Dataset excerpts:
-- ==== Sys2Proof/Syntax.lean ====
section
/-!
DEFINITION. The instruction set: one constructor for each row of spec/opcode_table.json.

A row with an encoding takes its fields as that row names them (`sw` is the switch marker S, bit 31).
A row without an encoding is a step of a device unit, of the links or of the host. Its arguments say which unit,
command or thread acts, and carry what comes from outside the die (a host's register value, another package's reply).
-/
namespace Sys2Proof

/-- A request of another package as it arrives over Tsuxus (R449, R451). -/
structure RemoteRequest where
  /-- The requesting package. -/
  src : Nat
  /-- The slice the request is for. -/
  slice : Nat
  /-- The request's sequence number. -/
  seq : Nat
  /-- The seal the request carries. -/
  sealId : Nat
  /-- Request kind: 0 load, 1 store, 2 atomic, 3 copy burst read, 4 exact add, 5 exact read, 6 exact clear. -/
  kind : Nat
  /-- Virtual address in this package's global window. -/
  va : Nat
  /-- Byte count of a load. -/
  len : Nat
  /-- Operation control (an atomic's operation code). -/
  op : Nat
  /-- The requester's logical time. -/
  pts : Nat
  /-- Bytes of a store or operands of an atomic, low byte first. -/
  data : List Byte
  deriving DecidableEq, Repr

/-- How a step performs an outstanding access: whole, or with a freedom R201 gives weak accesses. -/
inductive Way where
  /-- As one access. -/
  | whole
  /-- Its `n` bytes from the place `off` among them only (split). -/
  | part (off n : Nat)
  /-- From the thread's own latest access, or not at all under a later store (elide). -/
  | elide
  /-- Once more (repeat). -/
  | again
  /-- Together with the thread's operations of those numbers, as one access (merge). -/
  | merged (seqs : List Nat)
  deriving DecidableEq, Repr

/-- A burst of a copy command: the command's number, and the burst's place in its window (R266). -/
structure BurstAt where
  cmd : Nat
  place : Nat
  deriving DecidableEq, Repr

/-- The entry an error check reports on (R420): structure code and where it stands. -/
structure ErrUnit where
  /-- Structure code of R420. -/
  struct : Nat
  /-- Core, station or slice number. -/
  place : Nat
  /-- Entry within it: a byte offset, a line address, a register, slot or command number. -/
  entry : Nat
  /-- Both checked copies of a seal-0 structure are damaged (R421). -/
  both : Bool
  /-- The seal the entry carries, where no other state tells it: an LPDDR line's page, a flit's sender. -/
  tag : Nat
  deriving DecidableEq, Repr
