-- ==== Sys2Proof/WellFormed.lean ====
section
/-!
DEFINITION. Static legality of an instruction's operands (R34, R35, R37 and each entry's encoding table).
-/
namespace Sys2Proof

/-- The field names a pair: an even register (R35). -/
def even {n : Nat} (r : BitVec n) : Bool := r.toNat % 2 == 0

/-- The field names a quad: a multiple of four (R35). -/
def quad {n : Nat} (r : BitVec n) : Bool := r.toNat % 4 == 0

/-- The field names an octet: a multiple of eight (R35). -/
def octet {n : Nat} (r : BitVec n) : Bool := r.toNat % 8 == 0

/-- The field lies below a limit (an index field of R35, a selector). -/
def below {n : Nat} (k : Nat) (r : BitVec n) : Bool := decide (r.toNat < k)

/-- The field names a pair where the modifier asks for one. -/
def pairIf {n : Nat} (m : Bool) (r : BitVec n) : Bool := !m || even r

/-- Format M: t is even for b64 and a multiple of four for b128 (R35). -/
def sizedReg {n : Nat} (z : BitVec 3) (t : BitVec n) : Bool :=
  (z != 3 || even t) && (z != 4 || quad t)

/-- Some field the entry leaves unused is not zero (R34, R50: reason 2). -/
def reservedOperand : Instr → Bool
  | .nop _ => false
  | .extControlForm _ _ _ _ _ _ _ => false
  | .extImmediateForm _ => false
  | .mov _ _ _ _ => false
  | .movi _ _ _ => false
  | .movh _ _ _ => false
  | .movs _ _ _ => false
  | .iadd _ _ _ _ _ _ _ => false
  | .isub _ _ _ _ _ _ _ => false
  | .iaddc _ _ _ _ _ _ _ => false
  | .imul _ _ _ _ _ _ => false
  | .imulh _ _ _ _ _ _ _ => false
  | .imad _ _ _ _ _ _ _ => false
  | .idiv _ _ _ _ _ _ _ => false
  | .irem _ _ _ _ _ _ _ => false
  | .ineg _ _ _ _ => false
  | .iabs _ _ _ _ => false
  | .imin _ _ _ _ _ _ _ => false
  | .imax _ _ _ _ _ _ _ => false
  | .and _ _ _ _ _ _ => false
  | .or _ _ _ _ _ _ => false
  | .xor _ _ _ _ _ _ => false
  | .not _ _ _ _ => false
  | .andn _ _ _ _ _ _ => false
  | .shl _ _ _ _ _ _ => false
  | .shr _ _ _ _ _ _ => false
  | .sar _ _ _ _ _ _ => false
  | .rot _ _ _ _ _ _ _ => false
  | .bfx _ _ _ _ _ _ _ => false
  | .bfi _ _ _ _ _ _ => false
  | .popc _ _ _ _ => false
  | .clz _ _ _ _ => false
  | .brev _ _ _ _ => false
  | .isetp _ _ _ _ _ _ _ _ => false
  | .sel _ _ _ _ _ _ _ => false
  | .plop _ o _ q r m => (below 7 o && m) || ((o == 5 || o == 6) && r != 0) || (o == 7 && (q != 0 || r != 0))
  | .lea _ _ _ _ _ _ _ => false
  | .add64 _ _ _ _ _ _ _ => false
  | .idp4 _ _ _ _ _ _ _ => false
  | .mix32 _ _ _ _ _ _ => false
  | .iaddi _ _ _ _ _ _ => false
  | .andi _ _ _ _ _ => false
  | .ori _ _ _ _ _ => false
  | .xori _ _ _ _ _ => false
  | .shli _ _ _ _ _ => false
  | .shri _ _ _ _ _ => false
  | .sari _ _ _ _ _ => false
  | .isetpi _ _ _ _ _ _ _ => false
  | .fadd _ _ _ _ _ _ => false
  | .fsub _ _ _ _ _ _ => false
  | .fmul _ _ _ _ _ _ => false
  | .fmad _ _ _ _ _ _ _ => false
  | .fmin _ _ _ _ _ _ => false
  | .fmax _ _ _ _ _ _ => false
  | .fneg _ _ _ _ => false
  | .fabs _ _ _ _ => false
  | .fsetp _ _ _ _ _ _ _ _ => false
  | .fdiv _ _ _ _ _ _ => false
  | .frcp _ _ _ _ => false
  | .fsqrt _ _ _ _ => false
  | .frsq _ _ _ _ => false
  | .fexp2 _ _ _ _ => false
  | .flog2 _ _ _ _ => false
  | .fsinpi _ _ _ _ => false
  | .fcospi _ _ _ _ => false
  | .frnd _ _ _ _ _ => false
  | .fclass _ _ _ _ => false
  | .fscale _ _ _ _ _ _ => false
  | .fexpo _ _ _ _ => false
  | .twosum _ _ _ _ _ _ => false
  | .padd _ _ _ _ _ _ => false
  | .prd _ _ _ _ => false
  | .hadd2 _ _ _ _ _ _ _ => false
  | .hmul2 _ _ _ _ _ _ _ => false
  | .hfma2 _ _ _ _ _ _ _ => false
  | .cvtfi _ _ _ _ _ _ _ => false
  | .cvtif _ _ _ _ _ _ _ => false
  | .cvtff _ _ _ _ _ _ => false
  | .nxel _ _ _ _ _ _ => false
  | .mxel _ _ _ _ _ _ => false
  | .fmtchk _ _ _ _ => false
  | .bra _ _ => false
  | .brp _ _ _ _ => false
  | .brx _ _ _ => false
  | .call _ _ => false
  | .callx _ _ _ => false
  | .ret _ => false
  | .lgjoin _ _ _ x => x
  | .lgwait _ _ x => x
  | .lgdrop _ _ x => x
  | .lgread _ _ _ _ x => x
  | .meetset _ _ => false
  | .regroup _ _ _ _ _ => false
  | .regroupCompletion _ => false
  | .yield _ => false
  | .pause _ _ => false
  | .pauseExpiry _ => false
  | .exit _ => false
  | .launch _ _ _ _ => false
  | .rxch _ _ _ _ _ y _ => y
  | .rbcast _ _ _ _ _ y _ => y
  | .rred _ _ _ _ _ y _ => y
  | .rvote _ _ _ _ _ y _ => y
  | .clauseIssue _ => false
  | .parkEnd _ => false
  | .resultWritten _ _ _ _ => false
  | .asynchronousTrapDelivery _ => false
  | .ldg _ _ _ z _ _ _ => !below 5 z
  | .stg _ _ _ z _ _ => !below 5 z
  | .lds _ _ _ z _ _ _ => !below 5 z
  | .sts _ _ _ z _ _ => !below 5 z
  | .ldp _ _ _ z _ _ _ => !below 5 z
  | .stp _ _ _ z _ _ => !below 5 z
  | .ldc _ _ _ z _ _ _ => !below 5 z
  | .stc _ _ _ z _ _ => !below 5 z
  | .ldw _ _ _ z _ _ => !below 5 z
  | .pref _ _ z _ => !below 5 z
  | .pin _ _ _ _ _ => false
  | .unpin _ _ _ _ _ => false
  | .storePerformed _ _ _ => false
  | .ptsSelfAdvance _ => false
  | .leaseExpiry _ _ => false
  | .pageWalkComplete _ _ => false
  | .atom _ _ _ _ _ _ _ => false
  | .atomc _ _ _ _ _ _ _ => false
  | .atomf _ _ _ _ _ _ _ => false
  | .xacc _ _ _ _ _ => false
  | .xaccp _ _ _ _ _ => false
  | .xrd _ _ _ _ _ => false
  | .xclr _ _ _ => false
  | .atomicPerformed _ _ => false
  | .fence _ => false
  | .fencew _ => false
  | .bar _ _ _ => false
  | .bara _ _ _ _ => false
  | .barw _ _ _ _ => false
  | .arm _ _ _ b _ y m => (m && (b != 0 || y))
  | .arrv _ _ _ _ _ => false
  | .arwait _ _ _ _ _ _ => false
  | .arread _ _ _ _ => false
  | .qpush _ _ _ _ _ _ => false
  | .qpop _ _ _ _ => false
  | .qtry _ _ _ _ => false
  | .qlen _ _ _ _ => false
  | .dist _ d a x m => (!m && (a != 0 || x)) || (m && d != 0)
  | .distributorAnswerStore _ _ => false
  | .sbset _ _ _ _ _ => false
  | .sbqry _ _ _ _ => false
  | .cpy _ _ _ => false
  | .cpy2d _ _ _ => false
  | .cpym _ _ _ => false
  | .cpyr _ _ _ => false
  | .cpyq _ _ _ _ => false
  | .cpyx _ _ _ _ => false
  | .cpyf _ _ _ => false
  | .rlqry _ _ _ _ => false
  | .copyRegistration _ => false
  | .rangeLockEntryTaken _ _ => false
  | .copyCommandStart _ => false
  | .copyBurst _ => false
  | .copyCommandEnd _ => false
  | .fdstart _ _ _ _ => false
  | .fdstop _ _ _ => false
  | .fdstat _ _ _ _ => false
  | .floop _ _ _ => false
  | .fend => false
  | .faddr _ _ _ _ => false
  | .fpush _ _ _ _ _ => false
  | .fpushk _ _ _ => false
  | .fpermitQueue _ _ => false
  | .fpermitBuffer _ => false
  | .fsync _ _ => false
  | .fstop => false
  | .kld _ _ _ _ => false
  | .kst _ _ _ _ => false
  | .kzero _ _ _ _ => false
  | .kcvt _ _ _ _ _ _ => false
  | .kbmp _ _ _ _ _ _ => false
  | .kbld _ _ _ _ => false
  | .kbst _ _ _ _ => false
  | .mmae _ _ _ _ => false
  | .mmac _ _ _ _ _ _ _ => false
  | .matrixOpCompletion _ _ => false
  | .mtxOperationComplete _ _ => false
  | .bankSpill _ _ => false
  | .accz _ _ => false
  | .accrd _ _ _ _ _ _ _ => false
  | .accspl _ _ _ _ => false
  | .accfil _ _ _ _ => false
  | .mqry _ _ _ _ => false
  | .pbin _ _ _ _ _ _ => false
  | .pbend _ => false
  | .primitiveBinning _ => false
  | .hsrTileResolution _ _ _ => false
  | .hsrnext _ _ _ _ _ _ => false
  | .ipa _ _ _ _ _ _ _ => false
  | .fragw _ _ _ _ _ => false
  | .splat _ _ _ _ _ _ => false
  | .splatend _ => false
  | .stiprun _ _ _ _ _ _ => false
  | .stiprd _ _ _ _ => false
  | .raynew _ _ _ _ => false
  | .rayset _ _ _ _ _ _ => false
  | .raygo _ _ _ => false
  | .rayTraversalStep _ => false
  | .callbackStart _ => false
  | .raywait _ _ _ _ => false
  | .rayget _ _ _ _ _ _ => false
  | .rayfree _ _ _ => false
  | .verdict _ _ _ _ _ => false
  | .raycb _ _ _ _ => false
  | .tnow _ _ => false
  | .twait _ _ _ => false
  | .timeWaitExpiry _ => false
  | .tdead _ _ _ _ => false
  | .tbudg _ _ => false
  | .scommit _ _ _ b _ y m => (!m && (b != 0 || y))
  | .shalo _ _ _ _ _ _ => false
  | .jobend _ => false
  | .srate _ _ a n o x => (o == 0 && (a != 0 || x)) || (o == 2 && n)
  | .trap _ _ _ => false
  | .rte _ => false
  | .srd _ _ _ => false
  | .swr _ _ _ => false
  | .dtload _ _ _ _ _ => false
  | .sealq _ _ _ _ => false
  | .halt _ => false
  | .errinj _ _ _ _ _ => false
  | .tlbinv _ _ _ _ _ _ => false
  | .xbpark _ _ _ _ _ _ => false
  | .xbwake _ _ _ _ => false
  | .xbstat _ _ _ _ => false
  | .lkstat _ _ _ _ => false
  | .teamPlacement _ => false
  | .teamRetirement _ => false
  | .evictionRequest _ _ => false
  | .eviction _ => false
  | .restore _ _ => false
  | .memoryTokenGrant _ _ => false
  | .memoryTokenPass _ _ => false
  | .localityWindowEnd _ => false
  | .stripAdmission _ => false
  | .chainForcedEnd _ => false
  | .budgetExpiry _ => false
  | .deadlineMiss _ => false
  | .stripScan _ => false
  | .slotRelease _ _ => false
  | .ductusIdleExit => false
  | .ductusWake _ => false
  | .encodeTileRow _ => false
  | .temporalUnitWrite _ => false
  | .headLinkLoss _ => false
  | .linkRetrain _ => false
  | .outputArm _ _ _ => false
  | .outputDisarm _ => false
  | .ringEnable _ _ => false
  | .ringDisable _ _ => false
  | .ppsEdge _ => false
  | .ptpin _ _ _ _ => false
  | .tlockHoldover => false
  | .qosFrameBoundary => false
  | .refreshWindowStart _ => false
  | .refreshWindowEnd _ => false
  | .opticalToken _ => false
  | .automaticWake _ => false
  | .retuneEnd _ => false
  | .remoteRequestArrival _ => false
  | .acknowledgement _ _ _ => false
  | .retransmissionTimeout _ _ _ => false
  | .busyResend _ _ _ => false
  | .wavelengthRetrain _ _ => false
  | .watchdogW1 _ => false
  | .watchdogW2 _ => false
  | .watchdogW3 _ => false
  | .coreReturn _ => false
  | .uncorrectableError _ => false
  | .correctableError _ => false
  | .sealFree _ => false
  | .commandWrite _ => false
  | .upload => false
  | .trigger => false
  | .resync => false
  | .sealnew => false
  | .sealend => false
  | .abort => false
  | .timesetStep => false
  | .timesetConfig => false
  | .fwload _ => false
  | .attest => false
  | .reset => false
  | .firmwareVerification _ => false
  | .ucieTraining _ => false
  | .lpddrTraining _ => false
  | .damlanRingTuning _ => false
  | .tsuxusTraining _ => false
  | .ptpLock => false
  | .powerWindow _ => false
  | .standbyRequest _ => false
  | .standbyEntry => false
  | .standbyClear _ => false
  | .powerLimitWrite _ => false
  | .tpcWrite _ _ => false
  | .meetWrite _ _ => false
  | .tstatWrite _ => false
  | .fmtWrite _ => false
  | .memgroupsWrite _ _ => false
  | .leasecfgWrite _ _ => false
  | .qcfgWrite _ _ _ => false
  | .wdogWrite _ _ => false
  | .dbgctl _ => false
  | .tlbctl _ _ => false
  | .tlbInvalidationComplete => false
  | .faultack _ => false
  | .domcfgWrite _ => false
  | .bar2StagingWrite _ _ => false
  | .registerWrite _ _ => false
  | .hostCxlMemAccess _ _ _ => false
  | .timeSliceExpiry _ _ => false
  | .ppsLoss => false
  | .tsuxusForwarding _ _ => false
  | .remoteReplyArrival _ _ _ _ => false
  | .headRegisterRead _ => false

Exercise objective: Retype exactly the lines from the first line of the records above through the line containing "A row without", both included, and nothing else.

Response to this exercise:
-- ==== Sys2Proof/Syntax.lean ====
section
/-!
DEFINITION. The instruction set: one constructor for each row of spec/opcode_table.json.

A row with an encoding takes its fields as that row names them (`sw` is the switch marker S, bit 31).
A row without an encoding is a step of a device unit, of the links or of the host. Its arguments say which unit,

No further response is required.